• [Activity]
Take the entries below and print only the lines from the one with "a tunnel. -/" through the one with "FCS (R447). -/", exactly as they stand, both ends included.
--- Recorded data Enclosed Below ---
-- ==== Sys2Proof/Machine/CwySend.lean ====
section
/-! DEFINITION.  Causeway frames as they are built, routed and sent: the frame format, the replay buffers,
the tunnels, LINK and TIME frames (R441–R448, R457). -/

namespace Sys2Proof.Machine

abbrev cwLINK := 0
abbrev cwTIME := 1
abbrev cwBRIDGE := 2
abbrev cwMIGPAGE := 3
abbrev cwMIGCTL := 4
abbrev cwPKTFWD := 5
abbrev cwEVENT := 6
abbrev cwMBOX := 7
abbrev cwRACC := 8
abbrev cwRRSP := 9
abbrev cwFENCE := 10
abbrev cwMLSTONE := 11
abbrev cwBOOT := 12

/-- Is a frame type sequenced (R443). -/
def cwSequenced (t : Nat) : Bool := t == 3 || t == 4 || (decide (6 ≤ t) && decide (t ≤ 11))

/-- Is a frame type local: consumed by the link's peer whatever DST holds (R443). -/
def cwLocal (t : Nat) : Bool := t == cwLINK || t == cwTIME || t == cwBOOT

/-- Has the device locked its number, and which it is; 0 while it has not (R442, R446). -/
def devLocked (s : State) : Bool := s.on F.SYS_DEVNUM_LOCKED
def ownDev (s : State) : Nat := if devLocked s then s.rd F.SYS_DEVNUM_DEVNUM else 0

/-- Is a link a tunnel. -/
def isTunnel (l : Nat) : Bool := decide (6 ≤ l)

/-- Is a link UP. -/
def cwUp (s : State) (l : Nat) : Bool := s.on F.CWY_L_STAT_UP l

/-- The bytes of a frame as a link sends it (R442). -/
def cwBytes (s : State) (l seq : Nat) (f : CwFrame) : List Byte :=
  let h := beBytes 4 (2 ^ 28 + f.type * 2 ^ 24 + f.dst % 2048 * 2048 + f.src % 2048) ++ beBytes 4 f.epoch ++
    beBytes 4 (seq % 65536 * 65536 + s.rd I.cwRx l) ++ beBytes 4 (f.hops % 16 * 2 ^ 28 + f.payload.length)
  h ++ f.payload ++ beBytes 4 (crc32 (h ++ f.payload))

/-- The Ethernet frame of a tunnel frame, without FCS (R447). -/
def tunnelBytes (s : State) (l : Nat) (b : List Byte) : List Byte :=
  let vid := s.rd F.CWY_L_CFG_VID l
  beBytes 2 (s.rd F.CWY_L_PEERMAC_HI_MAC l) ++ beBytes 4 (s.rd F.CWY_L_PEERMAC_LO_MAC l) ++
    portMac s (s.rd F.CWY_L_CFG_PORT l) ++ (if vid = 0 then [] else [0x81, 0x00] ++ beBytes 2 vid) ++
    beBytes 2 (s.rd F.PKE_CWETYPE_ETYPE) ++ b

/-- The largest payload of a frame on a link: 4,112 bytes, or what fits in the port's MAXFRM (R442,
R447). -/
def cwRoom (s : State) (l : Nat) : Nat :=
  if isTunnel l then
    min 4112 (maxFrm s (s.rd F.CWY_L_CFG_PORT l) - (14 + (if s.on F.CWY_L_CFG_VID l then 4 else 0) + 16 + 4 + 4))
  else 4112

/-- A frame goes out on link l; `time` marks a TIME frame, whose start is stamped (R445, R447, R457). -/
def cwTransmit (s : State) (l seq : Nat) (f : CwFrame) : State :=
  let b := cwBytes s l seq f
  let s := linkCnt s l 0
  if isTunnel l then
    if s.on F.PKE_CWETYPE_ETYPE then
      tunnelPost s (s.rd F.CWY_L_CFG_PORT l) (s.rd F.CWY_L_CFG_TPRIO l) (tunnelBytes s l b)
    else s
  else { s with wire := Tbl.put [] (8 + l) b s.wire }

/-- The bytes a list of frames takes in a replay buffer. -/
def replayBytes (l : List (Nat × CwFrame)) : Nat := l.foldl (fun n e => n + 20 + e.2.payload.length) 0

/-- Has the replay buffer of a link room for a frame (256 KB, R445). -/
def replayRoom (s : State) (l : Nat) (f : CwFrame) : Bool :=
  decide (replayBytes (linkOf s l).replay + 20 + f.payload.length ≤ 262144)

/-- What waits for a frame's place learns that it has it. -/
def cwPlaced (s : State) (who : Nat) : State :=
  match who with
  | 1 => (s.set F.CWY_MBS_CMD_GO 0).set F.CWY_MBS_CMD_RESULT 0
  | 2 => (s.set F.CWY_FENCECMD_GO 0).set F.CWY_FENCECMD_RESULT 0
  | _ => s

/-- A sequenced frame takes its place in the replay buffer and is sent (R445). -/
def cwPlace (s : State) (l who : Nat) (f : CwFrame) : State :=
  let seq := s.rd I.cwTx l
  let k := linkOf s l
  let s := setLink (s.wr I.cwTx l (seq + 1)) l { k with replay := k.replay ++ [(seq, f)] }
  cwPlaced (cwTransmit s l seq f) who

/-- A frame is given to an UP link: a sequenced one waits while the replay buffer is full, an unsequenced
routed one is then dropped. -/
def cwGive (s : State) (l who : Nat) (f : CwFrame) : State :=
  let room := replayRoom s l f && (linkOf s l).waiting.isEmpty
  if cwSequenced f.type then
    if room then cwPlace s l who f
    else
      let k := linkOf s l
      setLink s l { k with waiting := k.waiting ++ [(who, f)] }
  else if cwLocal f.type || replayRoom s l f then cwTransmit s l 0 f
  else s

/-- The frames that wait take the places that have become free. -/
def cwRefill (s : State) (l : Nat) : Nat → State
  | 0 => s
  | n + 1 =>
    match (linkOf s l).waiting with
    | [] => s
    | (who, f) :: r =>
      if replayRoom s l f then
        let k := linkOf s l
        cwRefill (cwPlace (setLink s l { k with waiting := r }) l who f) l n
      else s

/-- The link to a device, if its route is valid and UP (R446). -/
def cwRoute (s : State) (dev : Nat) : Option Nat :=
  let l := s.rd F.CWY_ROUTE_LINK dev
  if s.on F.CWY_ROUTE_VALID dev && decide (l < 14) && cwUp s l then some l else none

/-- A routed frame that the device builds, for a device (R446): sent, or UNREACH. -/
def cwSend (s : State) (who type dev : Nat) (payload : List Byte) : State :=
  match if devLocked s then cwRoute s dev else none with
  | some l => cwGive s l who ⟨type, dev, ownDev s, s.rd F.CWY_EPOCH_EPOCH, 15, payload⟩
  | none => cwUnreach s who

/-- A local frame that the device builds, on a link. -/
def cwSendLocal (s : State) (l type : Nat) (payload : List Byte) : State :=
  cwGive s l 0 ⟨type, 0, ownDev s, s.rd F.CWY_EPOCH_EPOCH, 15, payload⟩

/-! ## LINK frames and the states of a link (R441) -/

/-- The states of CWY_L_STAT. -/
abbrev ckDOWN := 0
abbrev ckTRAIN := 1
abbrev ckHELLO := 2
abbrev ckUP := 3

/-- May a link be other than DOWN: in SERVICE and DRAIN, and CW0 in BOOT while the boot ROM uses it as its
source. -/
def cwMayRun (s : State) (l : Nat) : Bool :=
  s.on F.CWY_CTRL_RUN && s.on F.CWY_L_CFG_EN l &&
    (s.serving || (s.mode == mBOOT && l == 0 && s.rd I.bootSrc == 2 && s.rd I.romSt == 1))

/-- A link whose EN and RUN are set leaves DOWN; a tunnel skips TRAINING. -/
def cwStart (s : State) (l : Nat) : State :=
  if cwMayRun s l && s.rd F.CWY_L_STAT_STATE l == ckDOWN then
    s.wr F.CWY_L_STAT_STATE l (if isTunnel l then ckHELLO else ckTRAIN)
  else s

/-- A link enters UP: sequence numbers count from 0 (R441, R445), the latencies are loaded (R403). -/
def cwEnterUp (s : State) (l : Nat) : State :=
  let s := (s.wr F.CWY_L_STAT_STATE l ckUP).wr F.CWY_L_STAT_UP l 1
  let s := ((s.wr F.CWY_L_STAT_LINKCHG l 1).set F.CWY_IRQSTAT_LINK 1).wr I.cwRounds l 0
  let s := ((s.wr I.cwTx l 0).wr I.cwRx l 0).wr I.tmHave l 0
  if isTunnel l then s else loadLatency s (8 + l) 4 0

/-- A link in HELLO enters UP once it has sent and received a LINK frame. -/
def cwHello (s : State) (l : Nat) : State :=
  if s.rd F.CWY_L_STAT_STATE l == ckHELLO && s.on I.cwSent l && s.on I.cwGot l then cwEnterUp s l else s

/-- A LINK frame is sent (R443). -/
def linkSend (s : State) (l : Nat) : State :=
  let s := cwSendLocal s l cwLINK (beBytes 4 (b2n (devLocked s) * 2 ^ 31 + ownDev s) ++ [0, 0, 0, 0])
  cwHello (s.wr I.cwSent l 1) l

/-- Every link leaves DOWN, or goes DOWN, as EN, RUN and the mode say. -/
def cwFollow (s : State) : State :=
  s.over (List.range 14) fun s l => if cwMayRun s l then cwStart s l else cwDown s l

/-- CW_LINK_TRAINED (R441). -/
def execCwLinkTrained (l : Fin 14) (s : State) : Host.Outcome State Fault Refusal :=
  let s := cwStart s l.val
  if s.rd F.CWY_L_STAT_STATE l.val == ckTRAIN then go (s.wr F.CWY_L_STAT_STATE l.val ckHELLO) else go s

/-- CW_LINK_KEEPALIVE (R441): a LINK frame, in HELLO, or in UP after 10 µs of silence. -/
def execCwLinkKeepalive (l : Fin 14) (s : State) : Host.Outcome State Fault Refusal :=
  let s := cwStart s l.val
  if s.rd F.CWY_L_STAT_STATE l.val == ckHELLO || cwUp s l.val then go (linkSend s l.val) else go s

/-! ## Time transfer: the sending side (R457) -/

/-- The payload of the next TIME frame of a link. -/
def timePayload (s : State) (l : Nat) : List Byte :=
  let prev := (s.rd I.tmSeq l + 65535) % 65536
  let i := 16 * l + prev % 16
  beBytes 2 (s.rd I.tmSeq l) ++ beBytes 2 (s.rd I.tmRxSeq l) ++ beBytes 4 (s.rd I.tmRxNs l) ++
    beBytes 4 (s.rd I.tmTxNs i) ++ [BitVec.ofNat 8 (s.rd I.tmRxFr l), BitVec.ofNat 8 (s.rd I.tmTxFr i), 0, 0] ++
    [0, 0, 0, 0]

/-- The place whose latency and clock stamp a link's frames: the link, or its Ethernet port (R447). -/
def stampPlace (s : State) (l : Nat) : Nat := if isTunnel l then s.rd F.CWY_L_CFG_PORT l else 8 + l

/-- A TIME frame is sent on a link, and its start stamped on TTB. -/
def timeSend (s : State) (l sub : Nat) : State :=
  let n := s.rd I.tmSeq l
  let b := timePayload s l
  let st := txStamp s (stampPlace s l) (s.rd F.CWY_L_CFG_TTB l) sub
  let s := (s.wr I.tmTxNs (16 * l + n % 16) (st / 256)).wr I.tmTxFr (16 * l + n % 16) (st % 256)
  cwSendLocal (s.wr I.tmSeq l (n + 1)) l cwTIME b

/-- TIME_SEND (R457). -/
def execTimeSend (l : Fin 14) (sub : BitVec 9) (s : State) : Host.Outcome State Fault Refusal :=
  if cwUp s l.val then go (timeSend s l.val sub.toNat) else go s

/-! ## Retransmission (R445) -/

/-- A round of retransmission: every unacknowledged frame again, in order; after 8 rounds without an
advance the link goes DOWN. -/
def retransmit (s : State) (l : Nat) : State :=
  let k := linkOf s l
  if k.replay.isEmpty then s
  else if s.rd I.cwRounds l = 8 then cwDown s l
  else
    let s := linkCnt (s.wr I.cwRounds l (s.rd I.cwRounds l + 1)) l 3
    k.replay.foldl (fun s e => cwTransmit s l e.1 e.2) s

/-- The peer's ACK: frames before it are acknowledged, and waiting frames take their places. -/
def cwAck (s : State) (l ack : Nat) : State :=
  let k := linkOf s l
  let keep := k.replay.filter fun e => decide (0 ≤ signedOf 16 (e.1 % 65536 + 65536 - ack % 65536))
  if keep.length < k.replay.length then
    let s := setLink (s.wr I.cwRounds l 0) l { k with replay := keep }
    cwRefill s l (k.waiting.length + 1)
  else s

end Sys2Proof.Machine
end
--- End of Enclosed Recorded data ---
• [Answer below]
/-- Is a link a tunnel. -/
def isTunnel (l : Nat) : Bool := decide (6 ≤ l)

/-- Is a link UP. -/
def cwUp (s : State) (l : Nat) : Bool := s.on F.CWY_L_STAT_UP l

/-- The bytes of a frame as a link sends it (R442). -/
def cwBytes (s : State) (l seq : Nat) (f : CwFrame) : List Byte :=
  let h := beBytes 4 (2 ^ 28 + f.type * 2 ^ 24 + f.dst % 2048 * 2048 + f.src % 2048) ++ beBytes 4 f.epoch ++
    beBytes 4 (seq % 65536 * 65536 + s.rd I.cwRx l) ++ beBytes 4 (f.hops % 16 * 2 ^ 28 + f.payload.length)
  h ++ f.payload ++ beBytes 4 (crc32 (h ++ f.payload))

/-- The Ethernet frame of a tunnel frame, without FCS (R447). -/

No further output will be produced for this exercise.